(EXERCISE DATA Opens)

-- ==== Sys2Proof/Machine/XferDesc.lean ====
section
/-!
DEFINITION. What the agents of chapter 11 are asked to do: the transfer descriptor and its check (R271, R272), the places of
channels, feeds and layers (R287, R288), the gather list (R265), and the regions of the two commands (R283).
-/
namespace Sys2Proof.Machine


/-! ## The transfer descriptor (Table 11-2) -/

def xfBlocks (w : Nat) : Bool := bitAt w 0
def xfSpace (w : Nat) : Nat := bitsAt w 1 3
def xfToObject (w : Nat) : Bool := bitAt w 4
def xfBarrier (w : Nat) : Bool := bitAt w 8
def xfHint (w : Nat) : Nat := bitsAt w 9 2
def xfObject (w : Nat) : Nat := bytesAt w 4 4
def xfSrc (w : Nat) : Nat := bytesAt w 8 8
def xfDst (w : Nat) : Nat := bytesAt w 16 8
def xfFirst (w : Nat) : Nat := bytesAt w 28 4
def xfSrcTrailer (w : Nat) : Nat := bytesAt w 32 8
def xfDstTrailer (w : Nat) : Nat := bytesAt w 40 8
def xfBlockId (w : Nat) : Nat := bytesAt w 48 4
def xfFormat (w : Nat) : Nat := bytesAt w 52 1
def xfScale (w : Nat) : Nat := bytesAt w 53 1
def xfWaitEn (w : Nat) : Bool := bitAt w (8 * 54)
def xfTimeout (w : Nat) : Nat := bitsAt w (8 * 55) 4
def xfWaitObject (w : Nat) : Nat := bytesAt w 56 2
def xfSignal (w : Nat) : SignalEntry := signalEntry (bytesAt w 58 6)

/-- COUNT of blocks, or LENGTH in bytes. -/
def xfCount (w : Nat) : Nat := if xfBlocks w then bytesAt w 24 4 else bytesAt w 24 5
/-- The bytes of the data that the transfer moves. -/
def xfBytes (w : Nat) : Nat := if xfBlocks w then 4096 * bytesAt w 24 4 else bytesAt w 24 5

def xfZpack (w : Nat) : Bool := decide (xfSpace w = 1 ∨ xfSpace w = 2)
/-- Does the transfer read an object of tier 3 (R294)? -/
def xfReads (w o : Nat) : Bool := decide ((xfSpace w = 2 ∨ xfSpace w = 3) ∧ xfObject w = o)

/-! ## Agents -/

/-- The place of a channel in the store of channels: core channel k of core c at 4c + k, chip channel n at 1024 + n. -/
def chipKey (n : Nat) : Nat := 1024 + n
def coreKey (c k : Nat) : Nat := 4 * c + k

/-- The state without any waiter of an agent. -/
def State.dropWaiter (s : State) (a : WaitAgent) : State :=
  (s.setSync (s.sync.map (fun p => (p.1, { p.2 with waiters := p.2.waiters.filter (fun w => !(decide (w.agent = a))) }))))

/-- The agent and the registers of a channel. -/
def chanAgent (key : Nat) : Agent := if key < 1024 then .core (key / 4) (key % 4) else .chip (key - 1024)
def chanBase (key : Nat) : Nat := if key < 1024 then dmaCore (key / 4) (key % 4) else dmaChip (key - 1024)

/-- The place of an agent's transfer. -/
def Agent.key : Agent → Nat
  | .core c k => coreKey c k
  | .chip n => chipKey n
  | .piece f q j => 2048 + (f * 2 ^ 32 + q) * 2 ^ 32 + j
  | .alternate _ => 2047
  | .capture _ => 2046

/-- Channel by place. -/
def State.chan (s : State) (key : Nat) : Chan := Sparse.get Chan.reset s.chans key
def State.modChan (s : State) (key : Nat) (f : Chan → Chan) : State :=
  (s.setChans (Sparse.put Chan.reset key (f (s.chan key)) s.chans))

/-- The state of a channel (Table 11-4). -/
def State.chanState (s : State) (key : Nat) : Nat := s.rd (.dmaChStatusState (chanBase key))
def State.setChanState (s : State) (key v : Nat) : State := s.wr (.dmaChStatusState (chanBase key)) v

/-- What an agent is for R252, its unit and the partition of its events. -/
def State.agentWho (s : State) : Agent → Accessor
  | .core c _ => .part (s.corePart c)
  | .chip n => if n ≥ 62 then .referee else .part (s.rd (.dmaChCtrlPartition (dmaChip n)))
  | .piece f _ _ => .part (s.rd (.cadFeedCtrlPartition f))
  | .alternate o => match s.recoveries.find? (fun r => decide (r.object = o)) with
    | some r => .part r.part
    | none => .nobody
  | .capture p => .part p
def State.agentUnit (s : State) : Agent → Nat
  | .core c k => s.unitCore c (engDma k)
  | .chip n => unitChipChannel n
  | _ => unitReferee
def State.agentPart (s : State) (a : Agent) : Nat := (s.agentWho a).partField

/-- The partition for the reads of objects (Table 10-6): the referee's agents read every object. -/
def State.agentObjectPart (s : State) (a : Agent) : Option Nat := match s.agentWho a with
  | .part p => some p
  | _ => none

/-- The state with `n` added to a counter of the agent's channel. -/
def State.countChan (s : State) (a : Agent) (n k : Nat) : State :=
  match a with
  | .core _ _ | .chip _ => s.count (Reg.dmaChCnt (chanBase a.key) n) k
  | .piece _ _ _ => if n = 0 then s.count (Reg.cadCnt 1) k else s
  | _ => s

/-! ## Destinations -/

/-- Is core `c` a consumer of feed `f` (R287)? -/
def State.consumer (s : State) (f c : Nat) : Bool := decide (c < 256) && bitAt (s.rd (.cadFeedCoresConsumer f (c / 64))) (c % 64)

/-- The cores that a piece delivers to (Table 11-8). -/
def pieceCores (w : Nat) : List Nat := (List.range (bytesAt w 55 1 + 1)).map (fun i => bytesAt w 54 1 + i)

/-- The offset of a layer's slot in the core stores (R288). -/
def State.slotOffset (s : State) (f q : Nat) : Nat :=
  (q % max 1 (s.rd (.cadFeedShapeW f))) * (s.rd (.cadFeedShapeSlotStride f))

/-- The destinations of a transfer as (data, trailers) in global addresses, or object offsets. -/
def State.xferDests (s : State) (a : Agent) (w : Nat) : List (Nat × Nat) :=
  match a with
  | .piece f q _ => (pieceCores w).map (fun c =>
      let o := s.chipId * 2 ^ 48 + coreWindow c + s.slotOffset f q
      (o + xfDst w % 2 ^ 24, o + xfDstTrailer w % 2 ^ 24))
  | _ => [(xfDst w, xfDstTrailer w)]

/-! ## The check of a descriptor (R272, Table 11-3) -/

/-- The reader of a Z-pack object. -/
def State.zRead (s : State) (w : Nat) : Nat → Nat :=
  if xfSpace w = 2 then
    (match s.object (xfObject w) with
    | some x => fun o => (Mem.read x.bytes o).toNat
    | none => fun _ => 0)
  else fun o => (s.byte (xfSrc w % 2 ^ 48 + o)).toNat

/-- Is a reserved value, bit or field of the descriptor nonzero? -/
def xfReserved (w : Nat) : Bool :=
  let sp := xfSpace w
  decide (sp ≥ 4 ∨ bitsAt w 5 3 ≠ 0 ∨ bitsAt w 11 5 ≠ 0 ∨ bytesAt w 2 2 ≠ 0) ||
  (decide (xfObject w ≠ 0) && decide (sp ≠ 2 ∧ sp ≠ 3) && !(xfToObject w)) ||
  (if xfBlocks w then !(xfZpack w) && decide (xfFirst w ≠ 0)
    else decide (bytesAt w 29 3 ≠ 0 ∨ xfDstTrailer w ≠ 0)) ||
  (!(xfBlocks w && decide (sp = 0 ∨ sp = 3)) && decide (xfSrcTrailer w ≠ 0))

/-- Does the descriptor break an alignment of reason 0x02? -/
def xfMisaligned (w : Nat) : Bool :=
  (xfBlocks w && decide (xfSrc w % 4096 ≠ 0 ∨ xfDst w % 4096 ≠ 0 ∨ xfSrcTrailer w % 16 ≠ 0 ∨ xfDstTrailer w % 16 ≠ 0)) ||
  (xfToObject w && decide (xfDst w % 4096 ≠ 0 ∨ xfDstTrailer w % 4096 ≠ 0)) ||
  decide (xfSpace w = 2 ∧ xfSrc w ≠ 0)

/-- Do [a, a + n) and [b, b + m) overlap? -/
def overlaps (a n b m : Nat) : Bool := decide (a < b + m ∧ b < a + n)

/-- Does the transfer run past an object's LENGTH or a Z-pack object's NBLOCKS, or place trailers in a unit in which an
earlier transfer has placed some (R273)? -/
def State.xfPast (s : State) (a : Agent) (w : Nat) : Bool :=
  let n := xfCount w
  let objLen (f : FlashObj → Bool) : Bool := match s.object (xfObject w) with
    | some x => f x
    | none => false
  (decide (xfSpace w = 3) && objLen (fun x =>
    decide (xfSrc w + xfBytes w > x.length ∨ (xfBlocks w = true ∧ xfSrcTrailer w + 16 * n > x.length)))) ||
  (xfToObject w && objLen (fun x =>
    decide (xfDst w + xfBytes w > x.length ∨ (xfBlocks w = true ∧ xfDstTrailer w + 16 * n > x.length)) ||
    (xfBlocks w && (x.trailed.any (fun u =>
      decide (xfDstTrailer w / 4096 ≤ u ∧ u ≤ (xfDstTrailer w + 16 * n - 1) / 4096)))))) ||
  (xfZpack w && zHeaderOk (s.zRead w) && decide (xfFirst w + n > (zHeader (s.zRead w)).nblocks)) ||
  (match a with
    | .piece f q _ =>
      let o := s.slotOffset f q
      decide (o + xfDst w % 2 ^ 24 + xfBytes w > storeSize ∨ o + xfDstTrailer w % 2 ^ 24 + 16 * n > storeSize)
    | _ => false)

/-- Are the AGENT bytes invalid for the agent (reason 0x05)? -/
def State.xfAgentBad (s : State) (a : Agent) (w : Nat) : Bool :=
  match a with
  | .core _ _ => decide (bytesAt w 54 10 ≠ 0)
  | .chip _ => decide (bitsAt w (8 * 54 + 1) 7 ≠ 0 ∨ bitsAt w (8 * 55 + 4) 4 ≠ 0 ∨ (xfSignal w).kind = 3 ∨ (xfSignal w).rsv ≠ 0)
  | .piece f _ _ => decide (bytesAt w 56 8 ≠ 0) || (pieceCores w).any (fun c => !(s.consumer f c))
  | _ => false

/-- The ranges of a transfer's source as (space, address, bytes): space 0 the chip's addresses, 1 another chip's, 2 an
object. -/
def State.xfSrcRanges (s : State) (w : Nat) : List (Nat × Nat × Nat) :=
  let addr (a n : Nat) : Nat × Nat × Nat := (if s.isLocal (a / 2 ^ 48) then 0 else a / 2 ^ 48 + 1, a % 2 ^ 48, n)
  let n := xfCount w
  match xfSpace w with
  | 0 => addr (xfSrc w) (xfBytes w) :: (if xfBlocks w then [addr (xfSrcTrailer w) (16 * n)] else [])
  | 1 =>
    let h := zHeader (s.zRead w)
    let base := xfSrc w % 2 ^ 48
    [(0, base, 4096), (0, base + h.index + 4 * xfFirst w, 4 * n), (0, base + h.trailer + 16 * xfFirst w, 16 * n)] ++
      (if zHeaderOk (s.zRead w) then (List.range n).map (fun j =>
          let r := zRecord (s.zRead w) h (xfFirst w + j)
          (0, base + r.1, r.2)) else [])
  | _ => (0x20000 + xfObject w, xfSrc w, xfBytes w) ::
      (if xfBlocks w ∧ xfSpace w = 3 then [(0x20000 + xfObject w, xfSrcTrailer w, 16 * n)] else [])

/-- The ranges of its destination. -/
def State.xfDstRanges (s : State) (a : Agent) (w : Nat) : List (Nat × Nat × Nat) :=
  (s.xferDests a w).flatMap (fun d =>
    let sp := if xfToObject w then 0x20000 + xfObject w else if s.isLocal (d.1 / 2 ^ 48) then 0 else d.1 / 2 ^ 48 + 1
    let m := if xfToObject w then 2 ^ 64 else 2 ^ 48
    (sp, d.1 % m, xfBytes w) :: (if xfBlocks w then [(sp, d.2 % m, 16 * xfCount w)] else []))

/-- Do source and destination ranges on the same chip overlap (reason 0x06)? -/
def State.xfOverlap (s : State) (a : Agent) (w : Nat) : Bool :=
  (s.xfSrcRanges w).any (fun x => (s.xfDstRanges a w).any (fun y =>
    decide (x.1 = y.1) && overlaps x.2.1 x.2.2 y.2.1 y.2.2))

/-- May the agent write objects (R284)? -/
def Agent.writesObjects : Agent → Bool
  | .chip n => decide (n ≥ 62)
  | _ => false

/-- The check of R272: the lowest reason of Table 11-3 that applies; 0x14 for the object destination of reason 0x04, whose
code is MEM_READ_ONLY. -/
def State.xfReason (s : State) (a : Agent) (w : Nat) : Option Nat :=
  if xfReserved w then some 0x01
  else if xfMisaligned w then some 0x02
  else if xfCount w = 0 ∨ s.xfPast a w = true then some 0x03
  else if xfToObject w ∧ a.writesObjects = false then some 0x14
  else if xfZpack w ∧ (xfBlocks w = false ∨ xfToObject w = true) then some 0x04
  else if s.xfAgentBad a w then some 0x05
  else if s.xfOverlap a w then some 0x06
  else none

/-- The state after the event of a descriptor that fails its check, and the status code. -/
def State.raiseXferDesc (s : State) (a : Agent) (da w reason : Nat) : State × Nat :=
  if reason = 0x14 then
    (s.raiseAs .memReadOnly sevFailed (s.agentUnit a) (s.agentPart a)
      (payload [(16, 8, xfObject w), (24, 1, 1), (25, 1, s.agentPart a)]), Code.memReadOnly.val)
  else (s.raise .xfrDescInvalid (s.agentUnit a) (s.agentPart a) (payload [(16, 1, reason), (20, 8, da)]),
    Code.xfrDescInvalid.val)

/-! ## Feeds and layers -/

/-- The descriptor of piece `j` of layer `q` of a feed, and its address (R288). -/
def State.layerEntry (s : State) (f q : Nat) : Nat :=
  s.rd (.cadFeedTableBase f) + 64 * (q % max 1 (s.rd (.cadFeedTableNlayers f)))
def State.pieceAddr (s : State) (f q j : Nat) : Nat := s.memNat (s.layerEntry f q) 6 + 64 * j
def State.pieceDesc (s : State) (f q j : Nat) : Nat := s.memNat (s.pieceAddr f q j) 64
def State.pieceCount (s : State) (f q : Nat) : Nat := s.memNat (s.layerEntry f q + 8) 4

/-- Feed `f`. -/
def State.feed (s : State) (f : Nat) : Feed := Sparse.get Feed.reset s.feeds f
def State.modFeed (s : State) (f : Nat) (g : Feed → Feed) : State :=
  (s.setFeeds (Sparse.put Feed.reset f (g (s.feed f)) s.feeds))

/-- Is layer `q` resident for core `c` (R289)? -/
def State.resident (s : State) (f q c : Nat) : Bool :=
  (s.feed f).layers.any (fun l => decide (l.q = q ∧ l.failed = none) &&
    l.waiting.all (fun j => !((pieceCores (s.pieceDesc f q j)).contains c)))

/-! ## Commands (R282, R283, R265, R290) -/

/-- The descriptor offset of a DMA_XFER, and whether its other operand bits are zero. -/
def dmaOffset (w : Nat) : Nat := opBits w 32 0 24
def dmaClean (w : Nat) : Bool := opsClean w [(32, 0, 24)]

/-- Does a global address lie in the store of core `c` of this chip? -/
def State.inOwnStore (s : State) (c a : Nat) : Bool := s.isLocal (a / 2 ^ 48) && inStore c (a % 2 ^ 48) 1

/-- The core-store side of a transfer: the smallest interval of the core's store that holds its data and its trailers, as far as they
lie in that store (R283). -/
def State.sideRegion (s : State) (c a n ta tn : Nat) (rd wr : Bool) : List Region :=
  let lo := a % 2 ^ 48 - coreWindow c
  let t := ta % 2 ^ 48 - coreWindow c
  let trailers := decide (tn ≠ 0) && s.inOwnStore c ta
  if s.inOwnStore c a then
    (if trailers then [⟨false, min lo t, max (lo + n) (t + tn) - 1, rd, wr⟩] else [⟨false, lo, lo + n - 1, rd, wr⟩])
  else if trailers then [⟨false, t, t + tn - 1, rd, wr⟩]
  else []

/-- The regions of a DMA_XFER (R283). -/
def State.dmaRegions (s : State) (c w : Nat) : List Region :=
  let off := dmaOffset w
  if off % 64 ≠ 0 ∨ off + 64 > storeSize then []
  else
    let x := s.memNat (coreWindow c + off) 64
    let tn := if xfBlocks x then 16 * xfCount x else 0
    (if xfSpace x = 0 then s.sideRegion c (xfSrc x) (xfBytes x) (xfSrcTrailer x) tn true false else []) ++
    (if xfToObject x then [] else s.sideRegion c (xfDst x) (xfBytes x) (xfDstTrailer x) tn false true)

/-- The header of a gather list (Table 10-8). -/
structure GList where
  op : Nat
  elem : Nat
  rowBytes : Nat
  setMask : Bool
  hint : Nat
  count : Nat
  table : Nat
  rows : Nat
  index : Nat
  desc : Nat
  mask : Nat
  deriving DecidableEq, Repr

/-- The header in 64 bytes. -/
def GList.ofNat (w : Nat) : GList :=
  { op := bytesAt w 0 1, elem := bytesAt w 1 1, rowBytes := 32 * bytesAt w 2 1, setMask := bitAt w 24, hint := bitsAt w 25 2,
    count := bytesAt w 4 3, table := bytesAt w 8 6, rows := bytesAt w 16 4, index := bytesAt w 20 3, desc := bytesAt w 24 3,
    mask := bytesAt w 28 6 }

/-- The regions of a DMA_GATHER (Table 11-5). -/
def State.gatherRegions (s : State) (c cmd : Nat) : List Region :=
  let off := dmaOffset cmd
  if off % 64 ≠ 0 ∨ off + 64 > storeSize then []
  else
    let g := GList.ofNat (s.memNat (coreWindow c + off) 64)
    s.opRegion c g.desc (decide (g.op ≠ 0)) (decide (g.op = 0)) ++
      (if g.count = 0 ∨ g.index ≥ storeSize then [] else [⟨false, g.index, min (g.index + 4 * g.count) storeSize - 1, true, false⟩])

/-- The operands of an LFENCE. -/
def lfFeed (w : Nat) : Nat := opBits w 32 0 6
def lfLayer (w : Nat) : Nat := opBits w 36 0 32

end Sys2Proof.Machine
end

(EXERCISE DATA Closes)

● **WHAT YOU WILL DO**: Go through the material above and report each line containing "xfAgentBad".

● **ANSWER BOX**:
def State.xfAgentBad (s : State) (a : Agent) (w : Nat) : Bool :=
  else if s.xfAgentBad a w then some 0x05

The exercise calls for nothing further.